Shiela disappointedly uttered, “Around 1,200 nurses are affected by the deployment ban compared to more than 200K displaced and unemployed nurses. Siguro naman dun sa 200K na yun eh hindi lahat fresh graduates or kakapasa pa lang ng board exam. Meron dyan skilled but they probably opted to stay home. Eh kasi nga naman pagod lang makukuha nila kung magtatrabaho sila sa ospital where they are not fairly and justly compensated. Yung working conditions ng nurses dito ay napakapangit. I have experienced a shift with 100 patients and only 3 nurses on duty. Pitong taon din ako nawalay sa mga anak ko and if I have a choice I would rather work here and be with my kids rather than see them once a year. Who wants to miss their child’s birthdays and graduation. But sadly, di kami respetado dito.”
Michael added, “There is no shortage. It’s just that the nursing profession is not taken care of by the society in general. I’m not blaming any group or the government. Yun bang parang mag-abroad ka na lang.” The Philippines had been a key exporter of nurses abroad which include but not limited to USA, UK, Middle East, Europe and Singapore. It seemed like going abroad as a nurse is the norm after graduating and gaining a few years of experience.

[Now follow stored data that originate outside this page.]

-- ==== Sys2Proof/Tests/Slice0.lean ====
section
/-! SUPPORT. Small tests: ill-formed inputs refused, words written out from the table's encodings, the spec's own vectors
(95_test_vectors.md, where every expected value comes from), and for each statement with hypotheses a witness of them. -/

namespace Sys2Proof.Tests

open Sys2Proof.Machine

/-! ### The states the tests start from -/

/-- The next state of an outcome; a stop gives the state with no chip, which no test expects. -/
def nextOf (o : Host.Outcome State Fault Refusal) : State :=
  match o with
  | .next s => s
  | .fault _ => State.uncreated Config.params (Sensors.seed Config.params)
  | .refused _ => State.uncreated Config.params (Sensors.seed Config.params)

/-- The parameters of the vectors: the defaults, and `P_VCORE = 2800` for the vectors only (D14). -/
def vectorParams : Params := { Config.params with vcore := 2800 }

/-- No chip yet, and a source that holds other readings than the seed. -/
def bare : State := State.uncreated vectorParams ⟨0, 0, 0, 0, 0, 0⟩

/-- T0: the state after `create(0x2C)`. -/
def T0 : State := nextOf (callHost (.create 0x2C false) bare)

/-- The chip of T0 destroyed. -/
def gone : State := nextOf (callHost .destroy T0)

/-- The chip of T0 with the source's readings replaced. -/
def under (S : Sensors) : State := { T0 with sensors := S }

/-- The state after the transaction `d` sent to `0x2C`. -/
def send (d : Descriptor) (s : State) : State := nextOf (transact 0x2C d s)

/-- The refusal of an outcome. -/
def refusalOf (o : Host.Outcome State Fault Refusal) : Option Refusal :=
  match o with
  | .next _ => none
  | .fault _ => none
  | .refused r => some r

/-- Each word decodes to the instruction beside it and is its encoding, by the table's numbering too. -/
def readsAs (table : List (Descriptor × Instr)) : Bool :=
  table.all fun row =>
    decodeTableWord 32 row.1.toNat = some row.2 && encode row.2 = row.1 && row.2.rowMatches row.1 && row.2.WellFormed

/-! ### Ill-formed inputs are refused -/

/-- The transaction `d` is refused as `r`, sent to the chip or to no chip (V8). -/
def refusedAs (d : Descriptor) (r : Refusal) : Bool :=
  !Descriptor.WellFormed d && refusalOf (transact 0x2C d T0) = some r && refusalOf (transact 0x55 d T0) = some r

theorem test_ill_formed_shape : refusedAs 0x20000000 (.noSuchShape 0x20000000) = true ∧
    refusedAs 0xA0000000 (.noSuchShape 0xA0000000) = true := by decide
theorem test_ill_formed_reserved : refusedAs 0x01000000 (.nonCanonical 0x01000000) = true ∧
    refusedAs 0xF0000000 (.nonCanonical 0xF0000000) = true := by decide
theorem test_ill_formed_command : refusedAs 0x00010000 (.nonCanonical 0x00010000) = true ∧
    refusedAs 0x80010004 (.nonCanonical 0x80010004) = true := by decide
theorem test_ill_formed_read_data : refusedAs 0x40040001 (.nonCanonical 0x40040001) = true ∧
    refusedAs 0x60040100 (.nonCanonical 0x60040100) = true := by decide
theorem test_ill_formed_high_data : refusedAs 0x80000100 (.nonCanonical 0x80000100) = true ∧
    refusedAs 0xC0030100 (.nonCanonical 0xC0030100) = true := by decide

/-- A divisor reset value outside D10's constraint, and a seed outside its domain, make no chip (I11, I12). -/
theorem test_ill_formed_params :
    ({ vectorParams with fandivReset := 0x00F9 } : Params).fandivWellFormed = false ∧
    ({ vectorParams with fandivReset := 0x01F8 } : Params).fandivWellFormed = false ∧
    ({ vectorParams with vcore := 65536 } : Params).seedsWellFormed = false ∧
    ({ vectorParams with seedV1 := 65536 } : Params).seedsWellFormed = false ∧
    refusalOf (callHost (.create 0x2C false) { bare with params := { vectorParams with fandivReset := 0x0078 } }) =
      some .badParams := by decide

/-- A source outside D13's domains, one reading at a time. -/
theorem test_ill_formed_source :
    (⟨65536, 0, 0, 0, 0, 0⟩ : Sensors).fansWellFormed = false ∧ (⟨0, 65536, 0, 0, 0, 0⟩ : Sensors).fansWellFormed = false ∧
    (⟨0, 0, 0, 65536, 0, 0⟩ : Sensors).voltsWellFormed = false ∧
    (⟨0, 0, 0, 0, 65536, 0⟩ : Sensors).voltsWellFormed = false ∧
    (⟨0, 0, 0, 0, 0, 65536⟩ : Sensors).WellFormed = false ∧ (⟨0, 65536, 0, 0, 0, 0⟩ : Sensors).WellFormed = false := by
  decide

/-- A new reading outside D13's domains is refused, and any temperature is taken (I17, I25). -/
theorem test_ill_formed_reading :
    [Reading.fan0 65536, .fan1 65536, .volt0 65536, .volt1 65536, .volt2 65536].all
      (fun r => !r.WellFormed && refusalOf (callHost (.sensor [r]) T0) = some .sensorOutOfDomain) = true ∧
    (Reading.temp0 (-100000)).WellFormed = true := by decide

/-- A source with a reading outside its domain makes no chip and is not provided (R215, I25). -/
theorem test_ill_formed_provided :
    refusalOf (callHost (.create 0x2C false) { bare with sensors := ⟨0, 0, 0, 0, 65536, 0⟩ }) = some .sensorOutOfDomain ∧
    (match (⟨[], [], .done⟩ : Platform).step (.provide ⟨0, 0, 0, 0, 65536, 0⟩) with
      | .next _ => none | .fault _ => none | .refused r => some r) = some .sourceOutOfDomain := by decide
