-- ==== Sys2Proof/Machine/State.lean ====
section
/-! DEFINITION. The state of the block (10_state.md R21 to R31, 70_reset_and_hazards.md R200), the host side of its port,
and the reasons a step can stop. Plain data. -/

namespace Sys2Proof.Machine

/-- PSTATE, the scanner's states (R26). Code 15 is never entered, so it is no value of the type (93 U14). -/
inductive PState where
  | idle | magicP | magicT | sep0 | wsW | digW | wsH | digH
  | commentW | commentH | commentP | pix | full | ended | error
deriving DecidableEq, Repr

/-- STATUS.FMT (R22): no type token accepted yet, ASCII mode, binary mode. Value 3 is never read (93 U14). -/
inductive Fmt where
  | none | ascii | binary
deriving DecidableEq, Repr

/-- The FormatError codes of STATUS.PERR (60_exceptions.md R181). Codes 9 to 15 are never raised (93 U14). -/
inductive FormatCode where
  | none | badMagic | unsupportedType | noSeparator | badHeaderChar | zeroDimension
  | widthTooLarge | heightTooLarge | eosInHeader
deriving DecidableEq, Repr

/-- The CmdError codes of STATUS.CERR (R182). Codes 5 to 7 are never raised (93 U14). -/
inductive CmdCode where
  | none | illegalOpcode | reservedNonzero | operandRange | sequence
deriving DecidableEq, Repr

/-- The ten registers of the window (R21). -/
inductive Reg where
  | id | cmd | status | rdata | width | height | outlen | pos | caps | maxcol
deriving DecidableEq, Repr

/-- The size of a host access. Only `word` is supported (20_memory.md R52). -/
inductive AccessSize where
  | byte | half | word
deriving DecidableEq, Repr

/-- What the outside world does to the block, one event at a time (20_memory.md R52, R56; 70_reset_and_hazards.md R201).
An address is an address of the host; the window lies at BCX_BASE (20_memory.md R53). -/
inductive HostEvent where
  /-- A read by the host. -/
  | read (size : AccessSize) (addr : Nat)
  /-- A write by the host. A narrow write's data stands in the low bits; it is refused whatever it is. -/
  | write (size : AccessSize) (addr : Nat) (data : Word)
  /-- The hardware reset input, asserted and released (93 U3: a model has a reset event only). -/
  | hardReset
deriving DecidableEq, Repr

/-- The column buffer BUF as the list of its non-zero bytes, by rising address 16 × c + k (R28). A byte that is not listed
is 0, the value the spec gives every byte at reset (R29). -/
abbrev Memory := List Host.Cell

/-- Everything the spec gives the block, then its two parameters, then the host side of the port. -/
structure State where
  /-- PSTATE, the scanner state (R26). -/
  pstate : PState
  /-- fmt, shown as STATUS.FMT (R27). -/
  fmt : Fmt
  /-- STATUS.FILLED (R22). -/
  filled : Bool
  /-- STATUS.PERR (R22). -/
  perr : FormatCode
  /-- STATUS.CERR (R22). -/
  cerr : CmdCode
  /-- W, shown as WIDTH (R27). -/
  width : BitVec 21
  /-- H, shown as HEIGHT (R27). -/
  height : BitVec 8
  /-- ACC, the decimal accumulator (R27). -/
  acc : BitVec 21
  /-- row, shown in POS[31:24] (R23, R27). -/
  row : BitVec 8
  /-- col, shown in POS[23:0] (R23, R27). -/
  col : BitVec 24
  /-- RDATA[7:0]; bits [31:8] are stuck at 0 (R21, 93 U12). -/
  rdata : Byte
  /-- OUTLEN (R21). -/
  outlen : Word
  /-- BUF, the column buffer (R28). -/
  buf : Memory
  /-- COLREG, the column register (R28). -/
  colreg : Vector Byte Config.colBytes
  /-- OUT, the output buffer (R28). -/
  out : Vector Byte Config.outCap
  /-- MAX_COLUMNS, the parameter the model takes as an argument (00_scope.md R9); no step writes it. -/
  maxColumns : Nat
  /-- BCX_BASE, the parameter of 20_memory.md R53; no step writes it. -/
  bcxBase : Nat
  /-- The MODEL's own field: the host's accesses not yet performed, oldest first (20_memory.md R56). -/
  pending : List HostEvent
  /-- The MODEL's own field: the values returned to the host's reads, oldest first. -/
  replies : List Word
deriving DecidableEq, Repr

/-- Why the machine stops. No command stops it: an error of a command is a recorded code (60_exceptions.md R188). -/
inductive Fault where
  /-- Raised by the host port for an access whose address lies outside the register window: it is no access to the block
  (20_memory.md R50, R53; log 4). SAFE: the model stops where the platform goes on without the block. -/
  | outsideWindow
deriving DecidableEq, Repr

/-- What the model gives no meaning to. -/
inductive Refusal where
  /-- Raised by `exec` for a command that has no meaning yet; no command is left so. SAFE. -/
  | notModelled (mnemonic : String)
  /-- Raised by the host port for an access of 8 or 16 bits: "A model refuses such an access" (20_memory.md R52, 93 U1).
  SAFE: nothing is defined for it. -/
  | subWordAccess
  /-- Raised by the host port for an access at an offset that is not a multiple of 4 (R52, 93 U1). SAFE. -/
  | misalignedAccess
deriving DecidableEq, Repr

/-- The state of R200, for a block with these parameters and nothing pending at its port (log 3). -/
def State.resetWith (maxColumns bcxBase : Nat) : State where
  pstate := .idle
  fmt := .none
  filled := false
  perr := .none
  cerr := .none
  width := 0#21
  height := 0#8
  acc := 0#21
  row := 0#8
  col := 0#24
  rdata := 0#8
  outlen := 0#32
  buf := []
  colreg := Vector.replicate Config.colBytes 0#8
  out := Vector.replicate Config.outCap 0#8
  maxColumns := maxColumns
  bcxBase := bcxBase
  pending := []
  replies := []

/-- The machine right after reset (R200), with the parameter values of log 1 and log 2. -/
def State.reset : State := State.resetWith Config.resetMaxColumns Config.resetBase

end Sys2Proof.Machine
end

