-- ==== Sys2Proof/Machine/Extractor.lean ====
section
/-! DEFINITION. The bitmap column extractor: the scanner (41_extractor.md R121 to R136) and its commands FEED, FEED_END
and BUFRD (R110 to R112). -/

namespace Sys2Proof.Machine

/-- AccDigit (R127): the digit is added exactly; a value past the limit is an error and leaves ACC. -/
def accDigit (b : Byte) (limit : Nat) (code : FormatCode) (s : State) : State :=
  let t := s.acc.toNat * 10 + digitValue b
  if t > limit then raiseFormatError code s else { s with acc := BitVec.ofNat 21 t }

/-- EndWidth (R128). -/
def endWidth (s : State) : State :=
  if s.acc = 0#21 then raiseFormatError .zeroDimension s else { s with width := s.acc, acc := 0#21 }

/-- EndHeight (R128). -/
def endHeight (s : State) : State :=
  if s.acc = 0#21 then raiseFormatError .zeroDimension s
  else { s with height := s.acc.setWidth 8, acc := 0#21, row := 0#8, col := 0#24 }

/-- A digit of the width: in WS_W and in DIG_W. -/
def widthDigit (b : Byte) (s : State) : State := accDigit b s.maxColumns .widthTooLarge s

/-- A digit of the height: in WS_H and in DIG_H. -/
def heightDigit (b : Byte) (s : State) : State := accDigit b Config.maxHeight .heightTooLarge s

/-- MAGIC_P (R121). -/
def scanMagicP (b : Byte) (s : State) : State :=
  if b = 0x50#8 then { s with pstate := .magicT } else raiseFormatError .badMagic s

/-- MAGIC_T (R122). -/
def scanMagicT (b : Byte) (s : State) : State :=
  if b = 0x31#8 then { s with fmt := .ascii, pstate := .sep0 }
  else if b = 0x34#8 then { s with fmt := .binary, pstate := .sep0 }
  else raiseFormatError .unsupportedType s

/-- SEP0 (R123). -/
def scanSep0 (b : Byte) (s : State) : State :=
  if isWs b then { s with pstate := .wsW }
  else if isHash b then { s with pstate := .commentW }
  else raiseFormatError .noSeparator s

/-- WS_W (R124). -/
def scanWsW (b : Byte) (s : State) : State :=
  if isWs b then s
  else if isHash b then { s with pstate := .commentW }
  else if isDigit b then goUnlessError .digW (widthDigit b { s with acc := 0#21 })
  else raiseFormatError .badHeaderChar s

/-- WS_H (R124). -/
def scanWsH (b : Byte) (s : State) : State :=
  if isWs b then s
  else if isHash b then { s with pstate := .commentH }
  else if isDigit b then goUnlessError .digH (heightDigit b { s with acc := 0#21 })
  else raiseFormatError .badHeaderChar s

/-- DIG_W (R125). -/
def scanDigW (b : Byte) (s : State) : State :=
  if isDigit b then widthDigit b s
  else if isWs b then goUnlessError .wsH (endWidth s)
  else if isHash b then goUnlessError .commentH (endWidth s)
  else raiseFormatError .badHeaderChar s

/-- DIG_H (R126): exactly one whitespace byte, or the end of a comment, precedes the pixel data. -/
def scanDigH (b : Byte) (s : State) : State :=
  if isDigit b then heightDigit b s
  else if isWs b then goUnlessError .pix (endHeight s)
  else if isHash b then goUnlessError .commentP (endHeight s)
  else raiseFormatError .badHeaderChar s

/-- The three comment states (R129): the end-of-line byte is consumed with the comment. -/
def scanComment (after : PState) (b : Byte) (s : State) : State :=
  if isEol b then { s with pstate := after } else s

/-- The bit of a pixel row in its byte: row 8k is bit 7 of byte k (R134). -/
def pixelMask (r : Nat) : Byte := 1#8 <<< (7 - r % 8)

/-- SetPixel (R134): a pixel outside the declared dimensions is dropped. -/
def setPixel (r c : Nat) (black : Bool) (s : State) : State :=
  if r < s.height.toNat ∧ c < s.width.toNat then
    let old := bufRead s c (r / 8)
    bufWrite c (r / 8) (if black then old ||| pixelMask r else old &&& ~~~ pixelMask r) s
  else s

/-- The position of the next pixel (10_state.md R23). -/
def setPos (r : BitVec 8) (c : BitVec 24) (s : State) : State := { s with row := r, col := c }

/-- The end of the pixel data: all H rows are filled (R133). -/
def setFull (s : State) : State := { s with pstate := .full, filled := true }

/-- AsciiPixel (R131): only '0' and '1' count. -/
def asciiPixel (b : Byte) (s : State) : State :=
  if b = 0x30#8 ∨ b = 0x31#8 then
    let s' := setPixel s.row.toNat s.col.toNat (b == 0x31#8) s
    if s.col.toNat + 1 = s.width.toNat then setPos (s.row + 1#8) 0#24 s' else setPos s.row (s.col + 1#24) s'
  else s

/-- The eight pixels of a byte, most significant bit first (R132). -/
def setByte (b : Byte) (s : State) : State :=
  (List.range 8).foldl (fun s' t => setPixel s.row.toNat (s.col.toNat + t) (b.getLsbD (7 - t)) s') s

/-- BinaryPixel (R132): a row ends at the byte that reaches or passes its width. -/
def binaryPixel (b : Byte) (s : State) : State :=
  let s' := setByte b s
  if s.col.toNat + 8 ≥ s.width.toNat then setPos (s.row + 1#8) 0#24 s' else setPos s.row (s.col + 8#24) s'

/-- CheckFull (R133). -/
def checkFull (s : State) : State := if s.row = s.height then setFull s else s

/-- PIX (R130): '#' and whitespace are no exception here. -/
def scanPix (b : Byte) (s : State) : State :=
  checkFull (if s.fmt = .ascii then asciiPixel b s else binaryPixel b s)

/-- Scan(b), state by state (R121 to R135). IDLE and ENDED are not reached: FEED raises SEQUENCE there (R135). -/
def scan (b : Byte) (s : State) : State :=
  match s.pstate with
  | .idle => s
  | .magicP => scanMagicP b s
  | .magicT => scanMagicT b s
  | .sep0 => scanSep0 b s
  | .wsW => scanWsW b s
  | .digW => scanDigW b s
  | .wsH => scanWsH b s
  | .digH => scanDigH b s
  | .commentW => scanComment .wsW b s
  | .commentH => scanComment .wsH b s
  | .commentP => scanComment .pix b s
  | .pix => scanPix b s
  | .full => s
  | .ended => s
  | .error => s

/-- ScanEnd() (R136). IDLE and ENDED are not reached: FEED_END raises SEQUENCE there. -/
def scanEnd (s : State) : State :=
  match s.pstate with
  | .idle => s
  | .magicP => raiseFormatError .eosInHeader s
  | .magicT => raiseFormatError .eosInHeader s
  | .sep0 => raiseFormatError .eosInHeader s
  | .wsW => raiseFormatError .eosInHeader s
  | .digW => raiseFormatError .eosInHeader s
  | .wsH => raiseFormatError .eosInHeader s
  | .digH => goUnlessError .ended (endHeight s)
  | .commentW => raiseFormatError .eosInHeader s
  | .commentH => raiseFormatError .eosInHeader s
  | .commentP => { s with pstate := .ended }
  | .pix => { s with pstate := .ended }
  | .full => { s with pstate := .ended }
  | .ended => s
  | .error => s

/-- FEED b (R110). -/
def execFeed (b : Byte) (s : State) : Host.Outcome State Fault Refusal :=
  if noStream s then .next (raiseCmdError .sequence s) else .next (scan b s)

/-- FEED_END (R111). -/
def execFeedEnd (s : State) : Host.Outcome State Fault Refusal :=
  if noStream s then .next (raiseCmdError .sequence s) else .next (scanEnd s)

/-- BUFRD c, k (R112): legal in every scanner state. -/
def execBufrd (c : BitVec 20) (k : BitVec 4) (s : State) : Host.Outcome State Fault Refusal :=
  if columnExists c s then .next { s with rdata := bufRead s c.toNat k.toNat }
  else .next (raiseCmdError .operandRange s)

end Sys2Proof.Machine
end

Kei, a nurse working in Saudi Arabia, left her job in January 2020 as she expected to be deployed in the United Kingdom by May. But because of the government’s movement to ban nurses from migrating, she had to stay in the Philippines unemployed. She affirmed, “The difference is we can feed our families. If you live in the Philippines, sometimes a nurse’s salary is not even enough for himself/herself.”
Government officials and other Filipino citizens insist that it is the medical professionals’ ‘heroic duty’ to serve the country in this trying time. Philippines’ COVID-19 policy chief implementer Secretary Carlito Galvez Jr. said, “We have to preserve them to serve our country. This is the heroic duty as doctors and nurses – to serve our country, to serve our people, to serve our humanity,”
Whilst patriotism is a trait that can be traced back from our ancestors, Filipinos are also known to be family oriented. And these nurses that are begging to lift the ban are just thinking of their families’ welfare first so they can provide financial support. Kei added, “We became nurses with our own or our parent’s money, we worked so hard only to be serving in a country who doesn’t appreciate us, nurses. That is very heartbreaking for me too.”
The Philippine government’s action to ban health workers from migrating is part of protecting public health amidst the pandemic. The initial reaction is to keep the health workforce in order to prepare for the surge of Covid cases that may overwhelm the health system. However, they may also ponder on possibilities that may attract inactive nurses to join the register again and let the others choose where they want to practise whatever reason they may have.
Better working conditions, just compensation, respect and appreciation are just some of the things that may motivate a nurse to work and continually provide his/her expertise. As the general public became aware of the value of nurses in the country, one would hope that the society wouldn’t revert back to how they’ve treated them over the years. Holding them to choose freely where opportunity and livelihood exist, will just amplify the frustration of being a nurse in the Philippines. Just like you and me, all they wanted is to have a better life for them and their families.